Über hundert ehemalige Regierungsmitarbeiter und Ortskräfte wurden getötet
Wie real die Bedrohung ist, zeigt ein Bericht der Vereinten Nationen. Demnach wurden in Afghanistan seit August über hundert ehemalige Regierungsmitarbeiter und Ortskräfte getötet. Dass das Entwicklungsministerium noch im Januar verlauten ließ, es lägen keine nachprüfbaren Erkenntnisse zur Bedrohungslage der Ortskräfte vor, ist ignorant und beschämend – und spricht nicht dafür, dass die deutsche Politik ihre abwehrende Haltung aufgegeben hat.
So bleiben zivilgesellschaftliche Initiativen für viele Zurückgelassene der letzte Strohhalm. Pro Asyl vermittelt abgelehnten Ortskräften Anwälte, die vor deutschen Gerichten klagen.
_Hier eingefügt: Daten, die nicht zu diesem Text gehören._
-- ==== Sys2Proof/Laws/Step.lean ====
section
/-! SUPPORT. Once, everything a step can do before an instruction runs. -/

namespace Sys2Proof.Machine

/-- The base advance of a window that lies in memory does not wrap (rule R19). -/
theorem toNat_pc_add_four {s : State} (h : s.pc.toNat + 4 ≤ Config.memSize) :
    (s.pc + 4).toNat = s.pc.toNat + 4 := by
  have : Config.memSize = 65536 := rfl
  rw [BitVec.toNat_add]
  simp only [BitVec.reduceToNat]
  omega

/-- A window that does not lie in memory (rule R133). -/
theorem step_fetch_out_of_bounds {s : State} (hr : s.runState = .fetch)
    (h : Config.memSize < s.pc.toNat + 4) : step s = .next (s.raise (.outOfBounds s.pc)) := by
  simp [step, hr, fetch, fetchBytes_of_not_fits h, finish]

/-- A window that lies in memory: what is left is `decodeWindow` past the base advance. -/
theorem step_in_bounds {s : State} (hr : s.runState = .fetch)
    (h : s.pc.toNat + 4 ≤ Config.memSize) :
    step s =
      finish (decodeWindow (s.mem.readByte s.pc.toNat) (s.mem.readByte (s.pc.toNat + 1))
        (s.mem.readByte (s.pc.toNat + 2)) (s.mem.readByte (s.pc.toNat + 3)) s.advance) := by
  simp [step, hr, fetch, fetchBytes_of_fits h]

/-- The bytes a dispatch is given are a whole instruction: it runs, or the pair is of no row. -/
theorem dispatchBytes_cases {op1 op2 op3 op4 : Byte} {rest : List Byte}
    (h : hasExtension op1 op2 = true → 4 ≤ rest.length) (s : State) :
    (∃ i, decode (op1 :: op2 :: op3 :: op4 :: rest) = .ok i ∧
      dispatchBytes op1 op2 (op1 :: op2 :: op3 :: op4 :: rest) s = .run i s) ∨
    (hasExtension op1 op2 = false ∧ shortRows.lookup (op1, op2) = none ∧
      dispatchBytes op1 op2 (op1 :: op2 :: op3 :: op4 :: rest) s =
        .done (s.raise (.invalidOpcode op1 (if op2 = condMarker then spaceByte else op2)))) := by
  unfold dispatchBytes
  cases hd : decode (op1 :: op2 :: op3 :: op4 :: rest) with
  | ok i => exact .inl ⟨i, rfl, rfl⟩
  | error e =>
    rcases decode_error_cases hd with ⟨hx, hlen, -⟩ | ⟨hx, hs, -⟩
    · have := h hx; omega
    · exact .inr ⟨hx, hs, rfl⟩

/-- Everything the decoding of a window can end in, from the state past the base advance. -/
theorem decodeWindow_cases (op1 op2 op3 op4 : Byte) (s : State) :
    (op2 = condMarker ∧ s.flag = false ∧ decodeWindow op1 op2 op3 op4 s = .done s) ∨
    (¬ (op2 = condMarker ∧ s.flag = false) ∧
      ((hasExtension op1 op2 = true ∧ Config.memSize < s.pc.toNat + 4 ∧
          decodeWindow op1 op2 op3 op4 s = .done (s.raise (.outOfBounds s.pc))) ∨
       (hasExtension op1 op2 = false ∧ shortRows.lookup (op1, op2) = none ∧
          decodeWindow op1 op2 op3 op4 s =
            .done (s.raise (.invalidOpcode op1 (if op2 = condMarker then spaceByte else op2)))) ∨
       (∃ i rest, decode (op1 :: op2 :: op3 :: op4 :: rest) = .ok i ∧
          (hasExtension op1 op2 = true →
            s.pc.toNat + 4 ≤ Config.memSize ∧ rest = s.mem.readBytes s.pc.toNat 4) ∧
          decodeWindow op1 op2 op3 op4 s = .run i s))) := by
  unfold decodeWindow
  by_cases hskip : op2 = condMarker ∧ s.flag = false
  · exact .inl ⟨hskip.1, hskip.2, if_pos hskip⟩
  refine .inr ⟨hskip, ?_⟩
  rw [if_neg hskip]
  cases hx : hasExtension op1 op2 with
  | true =>
    rw [if_pos rfl]
    by_cases hb : s.pc.toNat + 4 ≤ Config.memSize
    · rw [fetchBytes_of_fits hb]
      rcases dispatchBytes_cases (op3 := op3) (op4 := op4) (rest := s.mem.readBytes s.pc.toNat 4)
        (fun _ => by simp) s with ⟨i, hd, hr⟩ | ⟨hx', -⟩
      · exact .inr (.inr ⟨i, _, hd, fun _ => ⟨hb, rfl⟩, hr⟩)
      · rw [hx] at hx'; cases hx'
    · rw [fetchBytes_of_not_fits (by omega)]
      exact .inl ⟨rfl, by omega, rfl⟩
  | false =>
    rw [if_neg (by decide)]
    rcases dispatchBytes_cases (op3 := op3) (op4 := op4) (rest := [])
      (fun h => by rw [hx] at h; cases h) s with ⟨i, hd, hr⟩ | ⟨-, hs, hr⟩
    · exact .inr (.inr ⟨i, [], hd, (fun h => by cases h), hr⟩)
    · exact .inr (.inl ⟨rfl, hs, hr⟩)

/-- Everything a step that answers a next state has done: a fetch out of bounds, a skipped window,
extension bytes out of bounds, an invalid opcode, or an instruction decoded from the bytes at `pc` and
run. -/
theorem step_cases {s t : State} (h : step s = .next t) :
    s.runState = .fetch ∧
    ((Config.memSize < s.pc.toNat + 4 ∧ t = s.raise (.outOfBounds s.pc)) ∨
     (s.pc.toNat + 4 ≤ Config.memSize ∧
      ∃ op1 op2 op3 op4, op1 = s.mem.readByte s.pc.toNat ∧ op2 = s.mem.readByte (s.pc.toNat + 1) ∧
        op3 = s.mem.readByte (s.pc.toNat + 2) ∧ op4 = s.mem.readByte (s.pc.toNat + 3) ∧
       ((op2 = condMarker ∧ s.flag = false ∧ t = s.advance) ∨
        (¬ (op2 = condMarker ∧ s.flag = false) ∧
          ((hasExtension op1 op2 = true ∧ Config.memSize < s.pc.toNat + 8 ∧
              t = s.advance.raise (.outOfBounds (s.pc + 4))) ∨
           (hasExtension op1 op2 = false ∧ shortRows.lookup (op1, op2) = none ∧
              ∃ b, t = s.advance.raise (.invalidOpcode op1 b)) ∨
           (∃ i rest, decode (op1 :: op2 :: op3 :: op4 :: rest) = .ok i ∧
              (hasExtension op1 op2 = true → s.pc.toNat + 8 ≤ Config.memSize ∧
                rest = s.mem.readBytes (s.pc.toNat + 4) 4) ∧
              exec i s.advance = .next t)))))) := by
  cases hr : s.runState with
  | halted => simp [step, hr] at h
  | fetch =>
    refine ⟨rfl, ?_⟩
    by_cases hb : s.pc.toNat + 4 ≤ Config.memSize
    · refine .inr ⟨hb, _, _, _, _, rfl, rfl, rfl, rfl, ?_⟩
      rw [step_in_bounds hr hb] at h
      have hp : s.advance.pc.toNat = s.pc.toNat + 4 := by rw [pc_advance, toNat_pc_add_four hb]
      rcases decodeWindow_cases (s.mem.readByte s.pc.toNat) (s.mem.readByte (s.pc.toNat + 1))
        (s.mem.readByte (s.pc.toNat + 2)) (s.mem.readByte (s.pc.toNat + 3)) s.advance with
        ⟨h2, hf, hd⟩ | ⟨hskip, ⟨hx, hb8, hd⟩ | ⟨hx, hs, hd⟩ | ⟨i, rest, hi, hrest, hd⟩⟩ <;>
        rw [hd] at h
      · exact .inl ⟨h2, hf, by cases h; rfl⟩
      · exact .inr ⟨hskip, .inl ⟨hx, by omega, by cases h; rw [pc_advance]⟩⟩
      · exact .inr ⟨hskip, .inr (.inl ⟨hx, hs, _, by cases h; rfl⟩)⟩
      · refine .inr ⟨hskip, .inr (.inr ⟨i, rest, hi, fun hx => ?_, h⟩)⟩
        obtain ⟨hb8, rfl⟩ := hrest hx
        exact ⟨by omega, by rw [hp]; rfl⟩
    · rw [step_fetch_out_of_bounds hr (by omega)] at h
      exact .inl ⟨by omega, by cases h; rfl⟩

end Sys2Proof.Machine
end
Die Initiative Mission Lifeline schickt Geld an Familien, die sich vor den Taliban verstecken. Und die Luftbrücke Kabul chartert Busse für die Fahrt über die Grenze nach Pakistan.
So wichtig das Engagement ist: Die Chance auf ein Leben in Sicherheit sollte nicht von privaten Helfern und Spenden abhängen. Der deutsche Staat hat eine Fürsorgepflicht. Er muss ihr endlich nachkommen.